Ross Wolfe of Platypus deconstructs (at some length) the romantic populist nonsense in the Liberty Plaza Blueprint, described as a “half-literate blob assembled by the self-appointed anarchoid vanguard of OWS”. Central to that document is something very close to “the real economy”, which is “an economy in harmony with nature”. In an earlier post, he had criticised the limited focus on corporate greed within the movement. He quoted Max Weber on this:
"Unlimited greed for gain is not in the least identical with capitalism, and is still less its spirit. Capitalism may even be identical with the restraint, or at least a rational tempering, of this irrational impulse. But capitalism is identical with the pursuit of profit, and forever renewed profit, by means of continuous, rational, capitalistic enterprise. For it must be so: in a wholly capitalistic order of society, an individual capitalistic enterprise which did not take advantage of its opportunities for profit-making would be doomed to extinction."The corporate greed idea takes an “epiphenomenal” feature of capitalism and acts as if it is central. It focuses on the bad moral behaviour of “the 1%” rather than on the problems with the system – a “’diabolical’ view of society — the idea that all of society’s ills can be traced back to some scheming cabal of businessmen conspiring over how to best fuck over the general public.”
In fact, he argues, the “1%” need to constantly expand their capital if they want to stay in the game; the alternative is falling back down into the “99%”. That’s the rules of the game, not a matter of personal immorality.
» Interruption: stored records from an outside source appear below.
-- ==== Sys2Proof/Machine/Buffer.lean ====
section
/-! DEFINITION. Buffer access: BUFRD, BUFWR and SETLEN (42_buffer.md). -/

namespace Sys2Proof.Machine

/-- BUFRD (R191): DATA is unit `idx`; ERR_RANGE at or above BLEN. -/
def execBufrd (idx : BitVec 16) (s : State) : Host.Outcome State Fault Refusal :=
  unlessFaulted s <|
    if s.bLen.toNat ≤ indexOf idx then raiseError .errRange (idx.setWidth 32) s
    else respond .ok 0 ((s.buf.read (indexOf idx)).setWidth 32) s

/-- BUFWR (R192): unit `idx` is assigned `u`; ERR_RANGE at or above BLEN. -/
def execBufwr (idx : BitVec 16) (u : Byte) (s : State) : Host.Outcome State Fault Refusal :=
  unlessFaulted s <|
    if s.bLen.toNat ≤ indexOf idx then raiseError .errRange (idx.setWidth 32) s
    else respond .ok 0 0 { s with buf := s.buf.write (indexOf idx) u }

/-- SETLEN (R193): every unit 0 and BLEN = n; ERR_RANGE above BUF_UNITS. -/
def execSetlen (n : BitVec 16) (s : State) : Host.Outcome State Fault Refusal :=
  unlessFaulted s <|
    if s.cfg.bufUnits < indexOf n then raiseError .errRange (n.setWidth 32) s
    else respond .ok 0 0 { s with buf := s.buf.zeroBelow s.cfg.bufUnits, bLen := n }

end Sys2Proof.Machine
end

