-- ==== Sys2Proof/Laws/PerInstr.lean ====
section
/-! SUPPORT. Facts of every instruction as syntax, one lemma per constructor. Family `OpField`: the OP field of a
command's word is its opcode of 30_encoding.md R93, and that opcode is one of the map's fourteen. -/

namespace Sys2Proof.Laws.OpField

/-- The opcode of R93. -/
def opcode : Instr → BitVec 8
  | .nop => 0x00
  | .clr => 0x01
  | .rdreg _ => 0x02
  | .dpush _ _ => 0x10
  | .tbegin => 0x11
  | .tchar _ => 0x12
  | .tend => 0x13
  | .drd _ => 0x14
  | .pack => 0x20
  | .bufrd _ => 0x30
  | .bufwr _ _ => 0x31
  | .setlen _ => 0x32
  | .uopen => 0x40
  | .unext => 0x41

def Statement (i : Instr) : Prop := fieldOp (encode i) = opcode i

theorem nop : Statement .nop := fieldOp_cmdWord _ _ _ _
theorem clr : Statement .clr := fieldOp_cmdWord _ _ _ _
theorem rdreg (r : BitVec 8) : Statement (.rdreg r) := fieldOp_cmdWord _ _ _ _
theorem dpush (w : BitVec 8) (v : Val) : Statement (.dpush w v) := fieldOp_cmdWord _ _ _ _
theorem tbegin : Statement .tbegin := fieldOp_cmdWord _ _ _ _
theorem tchar (c : BitVec 8) : Statement (.tchar c) := fieldOp_cmdWord _ _ _ _
theorem tend : Statement .tend := fieldOp_cmdWord _ _ _ _
theorem drd (idx : BitVec 16) : Statement (.drd idx) := fieldOp_cmdWord _ _ _ _
theorem pack : Statement .pack := fieldOp_cmdWord _ _ _ _
theorem bufrd (idx : BitVec 16) : Statement (.bufrd idx) := fieldOp_cmdWord _ _ _ _
theorem bufwr (idx : BitVec 16) (u : Byte) : Statement (.bufwr idx u) := fieldOp_cmdWord _ _ _ _
theorem setlen (n : BitVec 16) : Statement (.setlen n) := fieldOp_cmdWord _ _ _ _
theorem uopen : Statement .uopen := fieldOp_cmdWord _ _ _ _
theorem unext : Statement .unext := fieldOp_cmdWord _ _ _ _

end Sys2Proof.Laws.OpField
end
Earlier in this post, I said that I thought that bad ideas spread in the space left when class politics dies. Increasingly in the last decades, solidarity has weakened. Some of the political fault-lines of recent times have been about the absence of solidarity. As Emma Dorling and Begüm Özden Firat write in Shift,
"It did not take people very long after the recent unrest in the UK to notice how alienated we are from one another within our supposed ‘communities’. But there is more to this than simply getting along with those you happen to live in close proximity with. What we have seen playing itself out in the media and on the streets in recent weeks are the multiple lines of conflict that weave their way through society, pitting white against black, black against brown, the less poor against the more poor, the unemployed against the workers, the looting youth against the small business owners."Private sector workers have no solidarity with public sector workers, who they see as tax-eating parasites with cushy pensions. Working people have no solidarity with the benefit claimants who are falling into deeper and deeper poverty because of austerity measures, because they resent them not working. The low-paid have no solidarity for the “squeezed middle”, who they see as privileged whiners. The settled have no solidarity with immigrants, who are among the most vulnerable in the crisis, because they see them as jumping the queue and taking what others are entitled to.
How much the movement can reach out to and give voice to these different constituencies, across the trench lines of the culture wars, is the extent to which it is a space of hope rather than another version of the same old activist treadmill.
The slogan “We are the 99%” – idealistic, bland and vague as it is – points towards a reconstructing of solidarity. It emphasises the threads of common experience that bind us, rather than the identities that divide us. Dowling and Firat argue that:
"The current protests and insurrections erupting in the wake of the crisis are – unlike the previous cycle of counterglobalisation struggles – much more explicitly directed to the politics of the local and everyday whilst recognising the connections across local and national boundaries... Of concern is how to connect the different struggles against austerity measures and cuts, debt, climate change, gentrification and housing, the crisis of care and social reproduction."This challenge, the reconstruction of solidarity, is the most important task facing the Occupy movement.
Now, two years on, it seems to me that the Occupy movement, in both the US and the UK, has utterly failed to live up to that task.